§ **ASSIGNMENT**: Look through the data that follows and copy each line with the string "source".
━━━ RECORDED DATA ━━━
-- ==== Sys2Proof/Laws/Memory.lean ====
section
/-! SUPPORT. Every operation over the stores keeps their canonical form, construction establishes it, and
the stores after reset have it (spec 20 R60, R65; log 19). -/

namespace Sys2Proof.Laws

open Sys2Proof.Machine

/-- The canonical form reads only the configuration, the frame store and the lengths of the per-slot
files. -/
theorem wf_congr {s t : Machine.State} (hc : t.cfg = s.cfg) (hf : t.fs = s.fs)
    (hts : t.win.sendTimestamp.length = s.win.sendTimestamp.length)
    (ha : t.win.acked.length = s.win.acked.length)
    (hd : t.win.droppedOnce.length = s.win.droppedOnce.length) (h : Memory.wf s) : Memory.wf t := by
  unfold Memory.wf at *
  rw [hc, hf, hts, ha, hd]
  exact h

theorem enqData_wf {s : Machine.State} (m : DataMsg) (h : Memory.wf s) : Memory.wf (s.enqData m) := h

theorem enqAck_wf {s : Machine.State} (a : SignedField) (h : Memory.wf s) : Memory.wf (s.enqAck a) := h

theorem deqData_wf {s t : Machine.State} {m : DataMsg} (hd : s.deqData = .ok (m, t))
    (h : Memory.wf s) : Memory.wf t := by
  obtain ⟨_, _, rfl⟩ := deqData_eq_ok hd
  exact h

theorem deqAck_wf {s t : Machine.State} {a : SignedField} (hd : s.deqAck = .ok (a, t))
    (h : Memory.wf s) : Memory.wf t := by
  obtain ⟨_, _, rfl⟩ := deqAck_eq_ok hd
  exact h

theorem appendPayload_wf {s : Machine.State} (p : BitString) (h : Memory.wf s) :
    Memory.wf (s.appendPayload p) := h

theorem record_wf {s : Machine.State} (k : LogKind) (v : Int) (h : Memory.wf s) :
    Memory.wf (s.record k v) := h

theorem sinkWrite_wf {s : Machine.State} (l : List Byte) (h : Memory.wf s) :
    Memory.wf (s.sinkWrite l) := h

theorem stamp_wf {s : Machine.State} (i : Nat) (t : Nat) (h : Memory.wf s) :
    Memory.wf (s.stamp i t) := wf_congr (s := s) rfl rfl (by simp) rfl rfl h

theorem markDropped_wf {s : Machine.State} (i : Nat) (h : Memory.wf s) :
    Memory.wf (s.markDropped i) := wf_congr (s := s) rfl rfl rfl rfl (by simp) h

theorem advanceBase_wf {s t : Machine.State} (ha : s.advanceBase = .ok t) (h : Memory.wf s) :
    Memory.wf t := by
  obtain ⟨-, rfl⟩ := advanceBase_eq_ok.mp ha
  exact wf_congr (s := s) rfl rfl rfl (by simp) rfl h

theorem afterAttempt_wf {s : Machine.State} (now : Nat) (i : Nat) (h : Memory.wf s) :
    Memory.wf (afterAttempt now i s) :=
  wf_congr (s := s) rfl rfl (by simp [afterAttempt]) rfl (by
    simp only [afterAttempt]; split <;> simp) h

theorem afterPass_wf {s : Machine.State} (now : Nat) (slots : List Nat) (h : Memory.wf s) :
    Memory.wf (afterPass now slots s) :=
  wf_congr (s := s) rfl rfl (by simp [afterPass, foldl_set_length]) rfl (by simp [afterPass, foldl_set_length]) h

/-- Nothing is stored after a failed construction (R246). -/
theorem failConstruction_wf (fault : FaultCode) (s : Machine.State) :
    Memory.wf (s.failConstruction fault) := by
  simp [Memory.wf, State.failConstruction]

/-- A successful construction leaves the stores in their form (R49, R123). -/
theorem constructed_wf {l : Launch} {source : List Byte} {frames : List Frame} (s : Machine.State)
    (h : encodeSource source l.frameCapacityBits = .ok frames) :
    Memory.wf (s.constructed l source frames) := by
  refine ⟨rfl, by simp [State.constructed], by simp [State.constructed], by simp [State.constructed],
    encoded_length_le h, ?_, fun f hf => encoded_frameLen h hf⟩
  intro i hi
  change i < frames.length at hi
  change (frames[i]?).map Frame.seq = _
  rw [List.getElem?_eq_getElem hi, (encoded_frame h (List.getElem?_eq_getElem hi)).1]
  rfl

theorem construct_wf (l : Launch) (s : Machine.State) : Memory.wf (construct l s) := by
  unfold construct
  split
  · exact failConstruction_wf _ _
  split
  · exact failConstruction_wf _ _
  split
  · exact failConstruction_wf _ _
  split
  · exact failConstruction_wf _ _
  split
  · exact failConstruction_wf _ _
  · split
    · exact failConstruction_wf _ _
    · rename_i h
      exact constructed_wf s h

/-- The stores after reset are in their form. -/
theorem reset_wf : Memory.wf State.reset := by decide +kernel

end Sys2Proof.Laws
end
━━━
━━━ RECORDED DATA ━━━
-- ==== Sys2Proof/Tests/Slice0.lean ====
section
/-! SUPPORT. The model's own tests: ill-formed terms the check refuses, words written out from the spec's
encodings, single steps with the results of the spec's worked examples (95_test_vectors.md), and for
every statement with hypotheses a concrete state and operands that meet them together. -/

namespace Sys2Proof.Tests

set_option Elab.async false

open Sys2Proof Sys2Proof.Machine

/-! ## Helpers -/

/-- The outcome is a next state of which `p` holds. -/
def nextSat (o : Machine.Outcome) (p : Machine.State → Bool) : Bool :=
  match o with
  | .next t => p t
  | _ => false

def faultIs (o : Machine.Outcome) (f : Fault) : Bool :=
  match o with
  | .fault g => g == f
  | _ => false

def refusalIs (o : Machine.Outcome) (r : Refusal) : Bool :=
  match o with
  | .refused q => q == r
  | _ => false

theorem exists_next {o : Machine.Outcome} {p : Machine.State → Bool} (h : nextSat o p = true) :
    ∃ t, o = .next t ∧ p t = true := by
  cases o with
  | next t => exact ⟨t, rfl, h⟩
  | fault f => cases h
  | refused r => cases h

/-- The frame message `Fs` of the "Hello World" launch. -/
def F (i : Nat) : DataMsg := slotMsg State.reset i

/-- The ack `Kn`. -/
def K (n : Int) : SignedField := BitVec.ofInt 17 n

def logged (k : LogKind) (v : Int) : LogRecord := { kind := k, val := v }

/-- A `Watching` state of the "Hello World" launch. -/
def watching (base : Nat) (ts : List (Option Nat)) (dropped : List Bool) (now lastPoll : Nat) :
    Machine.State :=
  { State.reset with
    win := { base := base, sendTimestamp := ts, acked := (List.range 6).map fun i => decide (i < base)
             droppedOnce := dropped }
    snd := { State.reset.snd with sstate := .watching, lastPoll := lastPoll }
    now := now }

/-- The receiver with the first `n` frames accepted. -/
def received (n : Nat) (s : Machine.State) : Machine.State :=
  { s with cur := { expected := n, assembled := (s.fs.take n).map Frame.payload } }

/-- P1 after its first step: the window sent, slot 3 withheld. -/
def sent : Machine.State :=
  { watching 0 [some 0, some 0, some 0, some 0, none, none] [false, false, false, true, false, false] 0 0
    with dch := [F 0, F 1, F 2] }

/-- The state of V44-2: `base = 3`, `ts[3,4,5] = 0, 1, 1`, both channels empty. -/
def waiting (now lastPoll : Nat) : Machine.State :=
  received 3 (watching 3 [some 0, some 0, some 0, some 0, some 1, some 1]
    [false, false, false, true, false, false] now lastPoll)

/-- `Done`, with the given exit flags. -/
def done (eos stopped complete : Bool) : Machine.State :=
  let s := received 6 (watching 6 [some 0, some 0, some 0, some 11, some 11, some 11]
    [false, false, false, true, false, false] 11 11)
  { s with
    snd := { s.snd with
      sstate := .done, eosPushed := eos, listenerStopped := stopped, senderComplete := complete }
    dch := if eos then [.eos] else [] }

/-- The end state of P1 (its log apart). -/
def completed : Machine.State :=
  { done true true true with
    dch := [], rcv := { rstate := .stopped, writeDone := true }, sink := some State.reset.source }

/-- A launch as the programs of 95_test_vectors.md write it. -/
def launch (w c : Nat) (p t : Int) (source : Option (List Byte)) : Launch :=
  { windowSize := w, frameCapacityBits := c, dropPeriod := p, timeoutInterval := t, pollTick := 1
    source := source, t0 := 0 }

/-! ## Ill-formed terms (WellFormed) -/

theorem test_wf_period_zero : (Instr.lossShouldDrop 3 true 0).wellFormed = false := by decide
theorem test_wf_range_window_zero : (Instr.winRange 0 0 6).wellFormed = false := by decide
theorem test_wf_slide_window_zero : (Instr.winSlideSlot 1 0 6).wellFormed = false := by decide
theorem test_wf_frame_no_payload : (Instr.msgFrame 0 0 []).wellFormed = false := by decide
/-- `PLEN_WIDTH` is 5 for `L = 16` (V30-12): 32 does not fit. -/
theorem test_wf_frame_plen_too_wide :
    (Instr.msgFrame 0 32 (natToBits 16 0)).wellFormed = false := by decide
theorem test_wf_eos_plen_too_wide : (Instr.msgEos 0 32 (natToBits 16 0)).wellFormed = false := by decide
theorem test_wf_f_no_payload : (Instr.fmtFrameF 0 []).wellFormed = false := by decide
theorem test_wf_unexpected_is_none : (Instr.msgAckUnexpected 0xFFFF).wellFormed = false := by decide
━━━
§ **SOLUTION**:
theorem constructed_wf {l : Launch} {source : List Byte} {frames : List Frame} (s : Machine.State)
    (h : encodeSource source l.frameCapacityBits = .ok frames) :
    Memory.wf (s.constructed l source frames) := by
    dch := [], rcv := { rstate := .stopped, writeDone := true }, sink := some State.reset.source }
def launch (w c : Nat) (p t : Int) (source : Option (List Byte)) : Launch :=
    source := source, t0 := 0 }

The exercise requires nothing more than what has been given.